I prefer not to use the CRON as you are proposing. Indeed, after I tested your PR, I thought to a user testing the migration locally or on a staging site. In such case, no outside process will launch the CRON task just after having pushed the Import button. We both know what to do. But I fear that people feel perturbated seeing nothing happen. Of course the next action on the site would launch the process but the first impression may leave a strange feeling.

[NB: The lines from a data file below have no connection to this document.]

/-- The law reads the queue, the run, and three fields of the records of `P`. -/
theorem fitLawFor_congr (h : c.FitLawFor P) (hq : d.fit.queue = c.fit.queue) (hr : d.fit.run = c.fit.run)
    (hs : ∀ n : StoryNo, P n → c.stories[n].SameFit d.stories[n]) : d.FitLawFor P := by
  refine ⟨hq ▸ h.once, hq ▸ h.inside, fun n k => ?_, ?_, hr ▸ h.ran, fun n k => ?_, fun n k => ?_⟩
  · rw [hq, (hs n k).1]
    exact h.stale n k
  · rw [hq]
    refine List.Pairwise.imp_of_mem (fun {a b} ha hb k => ?_) h.classes
    show d.stories[b].page.isSome = true → d.stories[a].page.isSome = true
    rw [(hs a (h.inside a ha)).2.2, (hs b (h.inside b hb)).2.2]
    exact k
  · rw [(hs n k).1, hr]
    exact h.running n k
  · rw [(hs n k).1, (hs n k).2.1]
    exact h.rerun n k

/-- A change of nothing the law reads. -/
theorem fitLawFor_same (h : c.FitLawFor P) (hs : d.stories = c.stories) (hf : d.fit = c.fit) : d.FitLawFor P :=
  fitLawFor_congr h (by rw [hf]) (by rw [hf]) fun n _ => by rw [hs]; exact ⟨rfl, rfl, rfl⟩

theorem fitLawFor_mark (i : MirrorItem) (h : c.FitLawFor P) : (c.mark i).FitLawFor P :=
  fitLawFor_same h (by simp) (by simp)

/-- The record of a story apart may be changed in any way. -/
theorem fitLawFor_onStory (f : Story → Story) (h : c.FitLawFor (AllBut s P)) : (c.onStory s f).FitLawFor (AllBut s P) :=
  fitLawFor_congr h rfl rfl fun n k => by
    simp only [onStory_fields]
    rw [update_ne _ _ (Ne.symm k.2)]
    exact ⟨rfl, rfl, rfl⟩

/-! A story is set apart. -/

/-- A CURRENT story stands apart already. -/
theorem fitLawFor_of_current (h : c.FitLawFor P) (hs : P s) (k : c.stories[s].fit = .current) :
    c.FitLawFor (AllBut s P) :=
  ⟨h.once, fun n m => ⟨h.inside n m, fun e => (nomatch k.symm.trans ((h.stale s hs).mp (e ▸ m)))⟩,
    fun n k => h.stale n k.1, h.classes,
    fun r hr => ⟨h.ran r hr, fun e => (nomatch k.symm.trans ((h.running s hs).mpr ⟨r, hr, e⟩))⟩,
    fun n k => h.running n k.1, fun n k => h.rerun n k.1⟩

/-- A STALE story is taken out of the queue. -/
theorem fitLawFor_of_stale (h : c.FitLawFor P) (hs : P s) (k : c.stories[s].fit = .stale) {q : List StoryNo}
    (hq : q = c.fit.queue.filter (· ≠ s)) : (c.onFit fun e => { e with queue := q }).FitLawFor (AllBut s P) := by
  subst hq
  refine ⟨h.once.filter _, fun n m => ?_, fun n hn => ?_, h.classes.filter _, fun r hr => ?_, fun n hn => ?_,
    fun n hn => h.rerun n hn.1⟩
  · exact ⟨h.inside n (List.mem_filter.mp m).1, by simpa using (List.mem_filter.mp m).2⟩
  · simp [hn.2, h.stale n hn.1]
  · exact ⟨h.ran r hr, fun e => (nomatch k.symm.trans ((h.running s hs).mpr ⟨r, hr, e⟩))⟩
  · exact h.running n hn.1

/-- The head is taken out of the queue (R136). -/
theorem fitLawFor_of_head {rest : List StoryNo} (h : c.FitLawFor P) (k : c.fit.queue = s :: rest) :
    (c.onFit fun e => { e with queue := rest }).FitLawFor (AllBut s P) := by
  have hn := List.nodup_cons.mp (k ▸ h.once)
  have hs : P s := h.inside s (by simp [k])
  refine fitLawFor_of_stale h hs ((h.stale s hs).mp (by simp [k])) ?_
  rw [k, List.filter_cons_of_neg (by simp)]
  exact (List.filter_eq_self.mpr fun a ha => by simpa using fun e : a = s => hn.1 (e ▸ ha)).symm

As I aim for a complete rewrite, I also adopted a more modern structure with OOP as you did. The main idea is to have one class per action. This is where the logic takes place and where I reused the way you limited the size of the SQL queries. However I had to rework some of them, especially for post and term translations as I needed to make sure to process each complete translation group in the same step. I also took your idea to offer a status. However, giving that I was writing a class per action, it was clear to me that each action class should be responsible to provide its own status. As the processes are limited in size, we don't have to use set_timeout() anymore. The memory is freed by the end of the process. I however still have to find out what would be the "best" value for WPML_TO_POLYLANG_QUERY_BATCH_SIZE. I do not plan to allow legacy submission as you proposed. If the new way is better than the old way, there should be no need to keep it.

It will be also time to rewrite how checks before the import are reported to account for feedbacks of users I had in the past years not always understanding the meaning of these checks.

Working on this plugin was not in our goals for this year, so I'm working on this on my free time (I had some last week). The current state of my work is visible in #19 I should be quite close to the initial goal on the PHP side. Nothing's tested so it's probably very buggy in its current state, but the code should be quite readable and should be ok to illustrate the goals I exposed above. I still have to write the JS part.

Nothing's ready to test yet but after all the work you did, I wanted to expose you my plans for this plugin as soon as I had clear views.

jpSimkins commented 2 years ago

No worries @Chouby. I'm glad it motivated you.

I was considering adding a link to trigger the cron but decided against it.

My 2 cents on this would be that a one-off import is expected to need higher resources. It's easier to increase system resources for PHP than to have the users edit config files for MySQL, so that's the route I took. Memory and timeout limit aren't that important to worry about for this import system (I imported over a million datasets within 3-5 mins using 3GB of memory but I really only needed 2GB) but if you can solve the issue without sacrificing the speed then that's still a good idea. Tuning the import to take 20 mins to prevent system resource needs isn't worth it imho. Also, don't forget proxy timeouts since the main issue I had was that after 30 seconds I would get a gateway timeout.

Given that this script it aimed for anyone, your changes make sense and is a good direction.

What I really wanted to do was try to get the DB to handle the changes without needing PHP. I just didn't know enough about Polylang to figure that part out. Plus, some parts that just doesn't seem possible.

I look forward to your work and if I still have a need for it, I will check it out. I wouldn't mind learning some things from this.

This was my first time playing with Polylang so your script was a life saver and I appreciate all the work that was done on it.

Chouby commented 1 year ago

@jpSimkins I just merged my complete rewrite of the plugin after it has been tested internally.

If you still have your big site and would like to test it on a test install, your feedback would be very appreciated. The size of the query is controlled byt the constant WPML_TO_POLYLANG_QUERY_BATCH_SIZE. I selected a default size of 5000 which according to my tests require low memory usage and did not lead to a significant performant loss. But the biggest site I have at my disposal has only about 10,000 posts.

jpSimkins commented 1 year ago

I actually should be able to test this next week. I will let you know how it goes once I can get to it

jpSimkins commented 1 year ago

@Chouby I wound up sticking to my code. The issue with your update is that in an autoscaling environment, this actually shut down the node processing the tasks (cron runs outside the auto scaling group). This is typical for auto scaling as you don't get to control which nodes get shut down. Due to the risks this causes, I had to keep my code since it runs as cron. Perhaps add an option to allow this to run as cron?